Bud Fuller, park manager, says Reed Bingham offers just under seven miles of flatland soft trails, giving visitors the opportunity to see gopher tortoise and wiregrass restoration areas as well as planted longleaf pines, all part of a sustainable project to restore the habitat of one of the largest gopher tortoise populations on that side of Georgia.
The gopher tortoise plays an intricate role in creating the diverse ecosystem for other animals and plants. “Several different species will come in behind them and inhabit their dormant tortoise dens,” says Fuller, adding that having the tortoises there moving soil around helps introduce new fauna to the area.
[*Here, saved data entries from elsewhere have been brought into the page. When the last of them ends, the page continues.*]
theorem fixed_entriesIn (old : State) (s : State) : (entriesIn old s).fixed = s.fixed := by
  unfold entriesIn
  repeat' (first
    | with_reducible rfl
    | simp only [fixed_mk, fixed_fold, ite_fixed, ite_self, implies_true, fixed_modCore, fixed_each, fixed_modEnt]
    | refine (fixed_each _ _ (fun a s => ?_) _).trans ?_
    | split)

theorem fixed_refsIn (s : State) : (refsIn s).fixed = s.fixed := by
  unfold refsIn
  repeat' (first
    | with_reducible rfl
    | simp only [fixed_mk, fixed_fold, ite_fixed, ite_self, implies_true, fixed_modRefm, fixed_each, fixed_refFall]
    | refine (fixed_each _ _ (fun a s => ?_) _).trans ?_
    | split)

theorem fixed_wcTables (s : State) : (wcTables s).fixed = s.fixed := by
  unfold wcTables
  repeat' (first
    | with_reducible rfl
    | simp only [fixed_mk, fixed_fold, ite_fixed, ite_self, implies_true, fixed_wcRenew]
    | refine (fixed_each _ _ (fun a s => ?_) _).trans ?_
    | split)

theorem fixed_flashPut (a : Nat) (w : Codeword) (s : State) : (flashPut a w s).fixed = s.fixed := by
  unfold flashPut
  repeat' (first
    | with_reducible rfl
    | simp only [fixed_mk, fixed_fold, ite_fixed, ite_self, implies_true]
    | refine (fixed_each _ _ (fun a s => ?_) _).trans ?_
    | split)

theorem fixed_flashProgram (a : Nat) (w : W256) (s : State) : (flashProgram a w s).fixed = s.fixed := by
  unfold flashProgram
  repeat' (first
    | with_reducible rfl
    | simp only [fixed_mk, fixed_fold, ite_fixed, ite_self, implies_true, fixed_flashPut]
    | refine (fixed_each _ _ (fun a s => ?_) _).trans ?_
    | split)

theorem fixed_flashErase (n : Nat) (s : State) : (flashErase n s).fixed = s.fixed := by
  unfold flashErase
  repeat' (first
    | with_reducible rfl
    | simp only [fixed_mk, fixed_fold, ite_fixed, ite_self, implies_true, fixed_each, fixed_flashPut]
    | refine (fixed_each _ _ (fun a s => ?_) _).trans ?_
    | split)

theorem fixed_tornWord (a : Nat) (w : Codeword) (s : State) : (tornWord a w s).fixed = s.fixed := by
  unfold tornWord
  repeat' (first
    | with_reducible rfl
    | simp only [fixed_mk, fixed_fold, ite_fixed, ite_self, implies_true, fixed_drawFree, fixed_flashPut]
    | refine (fixed_each _ _ (fun a s => ?_) _).trans ?_
    | split)

theorem fixed_tornErase (n : Nat) (s : State) : (tornErase n s).fixed = s.fixed := by
  unfold tornErase
  repeat' (first
    | with_reducible rfl
    | simp only [fixed_mk, fixed_fold, ite_fixed, ite_self, implies_true, fixed_each, fixed_tornWord]
    | refine (fixed_each _ _ (fun a s => ?_) _).trans ?_
    | split)

theorem fixed_bankProgram (b : Bool) (off : Nat) (bytes : List Byte) (s : State) : (bankProgram b off bytes s).fixed =
    s.fixed := by
  unfold bankProgram
  repeat' (first
    | with_reducible rfl
    | simp only [fixed_mk, fixed_fold, ite_fixed, ite_self, implies_true, fixed_each, fixed_flashErase,
        fixed_flashProgram]
    | refine (fixed_each _ _ (fun a s => ?_) _).trans ?_
    | split)

theorem fixed_eraseAsk (sector : Nat) (u : EraseUse) (s : State) : (eraseAsk sector u s).fixed = s.fixed := by
  unfold eraseAsk
  repeat' (first
    | with_reducible rfl
    | simp only [fixed_mk, fixed_fold, ite_fixed, ite_self, implies_true]
    | refine (fixed_each _ _ (fun a s => ?_) _).trans ?_
    | split)

theorem fixed_beginCopy (j : Job) (l : List Job) (a : Nat) (s : State) : (beginCopy j l a s).fixed = s.fixed := by
  unfold beginCopy
  repeat' (first
    | with_reducible rfl
    | simp only [fixed_mk, fixed_fold, ite_fixed, ite_self, implies_true]
    | refine (fixed_each _ _ (fun a s => ?_) _).trans ?_
    | split)

theorem fixed_nvBegin (s : State) : (nvBegin s).fixed = s.fixed := by
  unfold nvBegin
  repeat' (first
    | with_reducible rfl
    | simp only [fixed_mk, fixed_fold, ite_fixed, ite_self, implies_true, fixed_beginCopy, fixed_eraseAsk]
    | refine (fixed_each _ _ (fun a s => ?_) _).trans ?_
    | split)

theorem fixed_nvWrite (u : JobUse) (q r : Nat) (s : State) : (nvWrite u q r s).fixed = s.fixed := by
  unfold nvWrite
  repeat' (first
    | with_reducible rfl
    | simp only [fixed_mk, fixed_fold, ite_fixed, ite_self, implies_true, fixed_nvBegin]
    | refine (fixed_each _ _ (fun a s => ?_) _).trans ?_
    | split)

theorem fixed_programWord (j : Job) (s : State) : (programWord j s).fixed = s.fixed := by
  unfold programWord
  repeat' (first
    | with_reducible rfl
    | simp only [fixed_mk, fixed_fold, ite_fixed, ite_self, implies_true, fixed_flashProgram]
    | refine (fixed_each _ _ (fun a s => ?_) _).trans ?_
    | split)

theorem fixed_accept (j : Job) (s : State) : (accept j s).fixed = s.fixed := by
  unfold accept
  repeat' (first
    | with_reducible rfl
    | simp only [fixed_mk, fixed_fold, ite_fixed, ite_self, implies_true]
    | refine (fixed_each _ _ (fun a s => ?_) _).trans ?_
    | split)

theorem fixed_verifyFail (s : State) : (verifyFail s).fixed = s.fixed := by
  unfold verifyFail
  repeat' (first
    | with_reducible rfl
    | simp only [fixed_mk, fixed_fold, ite_fixed, ite_self, implies_true, fixed_raise]
    | refine (fixed_each _ _ (fun a s => ?_) _).trans ?_
    | split)
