theorem fixed_clearRstat (i v : Nat) (s : State) : (clearRstat i v s).fixed = s.fixed := by
  unfold clearRstat
  repeat' (first
    | with_reducible rfl
    | simp only [fixed_mk, fixed_fold, ite_fixed, ite_self, implies_true, fixed_modRail]
    | refine (fixed_each _ _ (fun a s => ?_) _).trans ?_
    | split)

theorem fixed_clearRef (p : Nat) (s : State) : (clearRef p s).fixed = s.fixed := by
  unfold clearRef
  repeat' (first
    | with_reducible rfl
    | simp only [fixed_mk, fixed_fold, ite_fixed, ite_self, implies_true, fixed_modRefm]
    | refine (fixed_each _ _ (fun a s => ?_) _).trans ?_
    | split)

theorem fixed_clearLeave (c lo v : Nat) (s : State) : (clearLeave c lo v s).fixed = s.fixed := by
  unfold clearLeave
  repeat' (first
    | with_reducible rfl
    | simp only [fixed_mk, fixed_fold, ite_fixed, ite_self, implies_true, fixed_modCore]
    | refine (fixed_each _ _ (fun a s => ?_) _).trans ?_
    | split)

theorem fixed_clearStage (st v : Nat) (s : State) : (clearStage st v s).fixed = s.fixed := by
  unfold clearStage
  repeat' (first
    | with_reducible rfl
    | simp only [fixed_mk, fixed_fold, ite_fixed, ite_self, implies_true, fixed_modStg]
    | refine (fixed_each _ _ (fun a s => ?_) _).trans ?_
    | split)

theorem fixed_writeW1c (o v : Nat) (s : State) : (writeW1c o v s).fixed = s.fixed := by
  unfold writeW1c
  repeat' (first
    | with_reducible rfl
    | simp only [fixed_mk, fixed_fold, ite_fixed, ite_self, implies_true, fixed_modMdac, fixed_clearLeave,
        fixed_clearRef, fixed_clearRstat, fixed_clearStage, fixed_when]
    | refine (fixed_each _ _ (fun a s => ?_) _).trans ?_
    | split)

theorem fixed_barAction (k o : Nat) (v : W32) (s : State) : (barAction k o v s).fixed = s.fixed := by
  unfold barAction
  repeat' (first
    | with_reducible rfl
    | simp only [fixed_mk, fixed_fold, ite_fixed, ite_self, implies_true, fixed_jAppend]
    | refine (fixed_each _ _ (fun a s => ?_) _).trans ?_
    | split)

theorem fixed_lockWrite (v : W32) (s : State) : (lockWrite v s).fixed = s.fixed := by
  unfold lockWrite
  repeat' (first
    | with_reducible rfl
    | simp only [fixed_mk, fixed_fold, ite_fixed, ite_self, implies_true, fixed_jInternal]
    | refine (fixed_each _ _ (fun a s => ?_) _).trans ?_
    | split)

theorem fixed_abortWrite (v : W32) (s : State) : (abortWrite v s).fixed = s.fixed := by
  unfold abortWrite
  repeat' (first
    | with_reducible rfl
    | simp only [fixed_mk, fixed_fold, ite_fixed, ite_self, implies_true, fixed_barAction]
    | refine (fixed_each _ _ (fun a s => ?_) _).trans ?_
    | split)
“We’ve been able to incorporate that trail system into an ever-evolving growing lifecycle of expanding territory for the gopher tortoise,” says Fuller.
The diversity of the plant community there also has to be restored by fire every year via controlled burns, he says.
“It introduces that rejuvenation process between the trees for the longevity of the longleaf pine,” he says of the burns. “It’s a beautiful picture out there, with so many elements going on.”
During normal years, the park hosts a couple of ranger-led interpretive hikes on the trail system. The guided hikes are tied into the state park system’s site-specific Junior Ranger book designed to encourage kids to get out and experience nature first-hand while exploring Georgia’s history and outdoor recreational activities.
While operating under limited services this year, the park continues to offer hikers access to the trail but temporarily suspended guided hikes, says Fuller. In the meantime, the park system is featuring online programming available on gastateparks.org, on the Georgia State Parks and Historic Site’s Facebook page and on YouTube.
Many other activities are currently open to visitors at Reed Bigham, including the 375-acre lake where visitors can enjoy the popular beach and boat, water ski and fish for bass, crappie, catfish and bream. A Georgia fishing license is required for those ages 16 and over. In addition, the park’s campground is open year round.
Check with the park for current hours and open services and attractions.